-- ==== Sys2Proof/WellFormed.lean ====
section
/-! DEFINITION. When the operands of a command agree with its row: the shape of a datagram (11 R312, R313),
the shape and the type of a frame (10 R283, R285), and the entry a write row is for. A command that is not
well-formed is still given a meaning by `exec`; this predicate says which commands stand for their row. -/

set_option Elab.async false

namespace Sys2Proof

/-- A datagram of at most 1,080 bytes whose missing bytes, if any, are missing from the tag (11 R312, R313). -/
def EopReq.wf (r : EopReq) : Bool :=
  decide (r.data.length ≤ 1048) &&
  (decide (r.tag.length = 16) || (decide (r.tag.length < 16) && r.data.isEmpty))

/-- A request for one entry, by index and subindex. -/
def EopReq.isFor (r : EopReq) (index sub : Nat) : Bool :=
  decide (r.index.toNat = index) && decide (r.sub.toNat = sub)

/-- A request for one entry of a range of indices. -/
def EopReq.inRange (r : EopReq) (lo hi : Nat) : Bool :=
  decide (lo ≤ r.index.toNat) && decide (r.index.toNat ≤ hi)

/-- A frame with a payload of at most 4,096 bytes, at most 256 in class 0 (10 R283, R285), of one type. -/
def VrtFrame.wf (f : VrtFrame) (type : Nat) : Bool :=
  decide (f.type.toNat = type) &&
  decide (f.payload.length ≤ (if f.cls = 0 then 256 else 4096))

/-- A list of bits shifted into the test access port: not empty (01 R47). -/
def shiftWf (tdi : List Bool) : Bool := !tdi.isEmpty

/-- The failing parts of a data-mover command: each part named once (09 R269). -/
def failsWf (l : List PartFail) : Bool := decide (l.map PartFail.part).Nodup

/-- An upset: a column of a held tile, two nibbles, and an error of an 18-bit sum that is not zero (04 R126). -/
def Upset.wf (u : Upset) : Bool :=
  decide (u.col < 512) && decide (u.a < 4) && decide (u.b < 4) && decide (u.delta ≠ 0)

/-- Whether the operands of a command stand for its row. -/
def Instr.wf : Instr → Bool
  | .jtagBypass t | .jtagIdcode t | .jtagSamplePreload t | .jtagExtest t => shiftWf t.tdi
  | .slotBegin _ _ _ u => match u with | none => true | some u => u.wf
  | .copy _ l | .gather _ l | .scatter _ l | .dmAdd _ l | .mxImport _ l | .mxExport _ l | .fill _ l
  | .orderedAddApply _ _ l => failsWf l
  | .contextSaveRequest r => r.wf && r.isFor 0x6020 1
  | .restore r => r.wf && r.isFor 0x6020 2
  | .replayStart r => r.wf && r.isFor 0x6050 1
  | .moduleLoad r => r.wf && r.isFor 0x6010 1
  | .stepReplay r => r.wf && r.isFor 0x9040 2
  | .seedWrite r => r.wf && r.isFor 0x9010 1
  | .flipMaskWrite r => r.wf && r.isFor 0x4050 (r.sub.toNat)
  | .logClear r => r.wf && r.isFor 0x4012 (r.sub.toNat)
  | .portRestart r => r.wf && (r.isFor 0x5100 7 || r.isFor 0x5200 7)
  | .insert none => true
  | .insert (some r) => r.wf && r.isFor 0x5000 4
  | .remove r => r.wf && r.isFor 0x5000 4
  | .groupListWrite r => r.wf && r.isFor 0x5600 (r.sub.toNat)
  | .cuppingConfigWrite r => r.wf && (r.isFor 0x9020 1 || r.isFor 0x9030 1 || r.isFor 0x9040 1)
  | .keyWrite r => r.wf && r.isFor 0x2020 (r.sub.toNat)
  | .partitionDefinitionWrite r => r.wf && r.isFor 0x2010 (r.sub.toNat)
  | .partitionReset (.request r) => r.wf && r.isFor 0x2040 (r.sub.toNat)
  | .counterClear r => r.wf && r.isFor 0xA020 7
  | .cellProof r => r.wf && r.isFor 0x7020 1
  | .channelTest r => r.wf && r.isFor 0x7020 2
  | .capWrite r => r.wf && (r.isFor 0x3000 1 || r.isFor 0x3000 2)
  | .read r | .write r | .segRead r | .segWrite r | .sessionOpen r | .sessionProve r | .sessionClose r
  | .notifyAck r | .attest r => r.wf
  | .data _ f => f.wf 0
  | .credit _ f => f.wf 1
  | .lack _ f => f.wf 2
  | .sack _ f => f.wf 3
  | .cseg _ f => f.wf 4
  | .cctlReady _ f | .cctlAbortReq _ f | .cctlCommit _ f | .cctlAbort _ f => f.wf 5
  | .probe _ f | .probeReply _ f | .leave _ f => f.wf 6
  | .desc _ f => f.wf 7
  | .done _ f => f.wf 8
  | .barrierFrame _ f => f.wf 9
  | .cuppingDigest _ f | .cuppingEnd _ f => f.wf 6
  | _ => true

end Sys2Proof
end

==============================

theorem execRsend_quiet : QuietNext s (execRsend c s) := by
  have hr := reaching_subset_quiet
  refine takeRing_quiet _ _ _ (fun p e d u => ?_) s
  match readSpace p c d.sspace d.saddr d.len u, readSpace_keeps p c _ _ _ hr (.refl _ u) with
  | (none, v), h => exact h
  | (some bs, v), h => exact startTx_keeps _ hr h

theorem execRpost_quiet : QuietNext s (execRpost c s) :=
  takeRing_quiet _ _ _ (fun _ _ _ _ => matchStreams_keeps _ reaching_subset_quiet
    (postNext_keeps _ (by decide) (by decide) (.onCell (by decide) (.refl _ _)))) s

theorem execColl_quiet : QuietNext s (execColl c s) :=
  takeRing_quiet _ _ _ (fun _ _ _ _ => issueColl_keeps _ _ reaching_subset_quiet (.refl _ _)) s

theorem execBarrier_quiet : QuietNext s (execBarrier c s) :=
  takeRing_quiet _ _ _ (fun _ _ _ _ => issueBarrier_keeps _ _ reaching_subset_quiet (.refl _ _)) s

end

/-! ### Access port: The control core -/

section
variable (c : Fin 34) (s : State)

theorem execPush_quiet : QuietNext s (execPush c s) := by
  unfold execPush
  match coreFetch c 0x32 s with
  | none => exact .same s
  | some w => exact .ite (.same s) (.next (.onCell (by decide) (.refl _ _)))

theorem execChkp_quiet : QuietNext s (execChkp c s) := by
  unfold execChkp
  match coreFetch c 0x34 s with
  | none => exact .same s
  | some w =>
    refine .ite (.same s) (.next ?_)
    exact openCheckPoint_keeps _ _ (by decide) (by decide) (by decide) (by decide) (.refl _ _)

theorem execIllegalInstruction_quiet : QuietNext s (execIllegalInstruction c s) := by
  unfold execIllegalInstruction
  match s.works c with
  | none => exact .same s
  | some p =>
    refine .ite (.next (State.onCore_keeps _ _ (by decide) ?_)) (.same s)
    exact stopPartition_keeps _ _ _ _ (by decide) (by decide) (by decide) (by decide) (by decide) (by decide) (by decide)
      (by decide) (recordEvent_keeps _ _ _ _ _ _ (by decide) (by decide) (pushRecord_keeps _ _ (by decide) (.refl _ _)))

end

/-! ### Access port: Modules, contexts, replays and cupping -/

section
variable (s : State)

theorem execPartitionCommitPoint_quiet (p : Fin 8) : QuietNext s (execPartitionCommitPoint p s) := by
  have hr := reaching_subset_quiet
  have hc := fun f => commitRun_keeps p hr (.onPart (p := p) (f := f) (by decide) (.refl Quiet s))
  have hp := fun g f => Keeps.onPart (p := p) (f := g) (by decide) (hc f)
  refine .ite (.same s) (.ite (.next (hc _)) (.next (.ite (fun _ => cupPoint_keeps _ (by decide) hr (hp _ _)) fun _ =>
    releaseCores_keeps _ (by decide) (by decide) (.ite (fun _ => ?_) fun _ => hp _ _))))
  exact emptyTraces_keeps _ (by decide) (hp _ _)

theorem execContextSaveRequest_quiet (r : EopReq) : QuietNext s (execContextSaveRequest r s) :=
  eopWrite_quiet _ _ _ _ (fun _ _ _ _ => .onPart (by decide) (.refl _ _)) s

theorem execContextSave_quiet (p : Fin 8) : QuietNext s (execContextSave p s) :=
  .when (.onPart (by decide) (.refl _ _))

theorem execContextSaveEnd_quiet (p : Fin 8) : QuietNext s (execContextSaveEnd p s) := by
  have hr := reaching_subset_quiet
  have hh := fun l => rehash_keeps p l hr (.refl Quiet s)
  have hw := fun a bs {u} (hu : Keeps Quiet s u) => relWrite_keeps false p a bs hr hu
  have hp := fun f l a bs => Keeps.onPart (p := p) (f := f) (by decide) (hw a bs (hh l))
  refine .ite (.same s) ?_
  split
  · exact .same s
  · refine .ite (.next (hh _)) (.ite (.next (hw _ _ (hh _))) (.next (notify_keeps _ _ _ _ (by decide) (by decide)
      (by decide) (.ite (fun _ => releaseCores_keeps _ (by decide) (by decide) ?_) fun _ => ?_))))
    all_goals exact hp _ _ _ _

==============================

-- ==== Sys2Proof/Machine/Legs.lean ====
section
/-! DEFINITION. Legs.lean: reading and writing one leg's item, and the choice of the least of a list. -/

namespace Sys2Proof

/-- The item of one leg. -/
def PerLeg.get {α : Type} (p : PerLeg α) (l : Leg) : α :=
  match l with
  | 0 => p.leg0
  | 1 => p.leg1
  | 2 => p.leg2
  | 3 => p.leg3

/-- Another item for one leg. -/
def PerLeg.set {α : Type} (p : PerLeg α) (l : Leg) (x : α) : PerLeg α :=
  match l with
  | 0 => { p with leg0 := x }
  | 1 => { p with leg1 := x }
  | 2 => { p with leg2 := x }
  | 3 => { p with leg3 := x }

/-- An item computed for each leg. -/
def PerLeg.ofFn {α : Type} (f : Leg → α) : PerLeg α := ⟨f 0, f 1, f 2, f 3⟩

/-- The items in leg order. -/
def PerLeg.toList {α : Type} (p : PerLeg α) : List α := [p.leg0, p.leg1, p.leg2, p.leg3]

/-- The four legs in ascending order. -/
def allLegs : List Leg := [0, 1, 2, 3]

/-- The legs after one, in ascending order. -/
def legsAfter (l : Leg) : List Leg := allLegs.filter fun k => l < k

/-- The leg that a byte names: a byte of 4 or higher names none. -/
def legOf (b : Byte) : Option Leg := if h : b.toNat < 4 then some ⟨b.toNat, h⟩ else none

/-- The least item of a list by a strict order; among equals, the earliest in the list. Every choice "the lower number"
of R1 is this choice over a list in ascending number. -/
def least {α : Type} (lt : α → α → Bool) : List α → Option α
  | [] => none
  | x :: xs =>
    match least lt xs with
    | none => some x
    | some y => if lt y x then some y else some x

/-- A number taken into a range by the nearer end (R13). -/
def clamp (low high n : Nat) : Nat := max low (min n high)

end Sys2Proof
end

==============================

## [What is being asked]
In the entries above, please find the line with "-- ==== Sys2Proof/Machine/Legs.lean" and the line with "def legOf (b", then write out exactly those two lines and every line between them, and nothing more.

## [Answer section]
-- ==== Sys2Proof/Machine/Legs.lean ====
section
/-! DEFINITION. Legs.lean: reading and writing one leg's item, and the choice of the least of a list. -/

namespace Sys2Proof

/-- The item of one leg. -/
def PerLeg.get {α : Type} (p : PerLeg α) (l : Leg) : α :=
  match l with
  | 0 => p.leg0
  | 1 => p.leg1
  | 2 => p.leg2
  | 3 => p.leg3

/-- Another item for one leg. -/
def PerLeg.set {α : Type} (p : PerLeg α) (l : Leg) (x : α) : PerLeg α :=
  match l with
  | 0 => { p with leg0 := x }
  | 1 => { p with leg1 := x }
  | 2 => { p with leg2 := x }
  | 3 => { p with leg3 := x }

/-- An item computed for each leg. -/
def PerLeg.ofFn {α : Type} (f : Leg → α) : PerLeg α := ⟨f 0, f 1, f 2, f 3⟩

/-- The items in leg order. -/
def PerLeg.toList {α : Type} (p : PerLeg α) : List α := [p.leg0, p.leg1, p.leg2, p.leg3]

/-- The four legs in ascending order. -/
def allLegs : List Leg := [0, 1, 2, 3]

/-- The legs after one, in ascending order. -/
def legsAfter (l : Leg) : List Leg := allLegs.filter fun k => l < k

/-- The leg that a byte names: a byte of 4 or higher names none. -/
def legOf (b : Byte) : Option Leg := if h : b.toNat < 4 then some ⟨b.toNat, h⟩ else none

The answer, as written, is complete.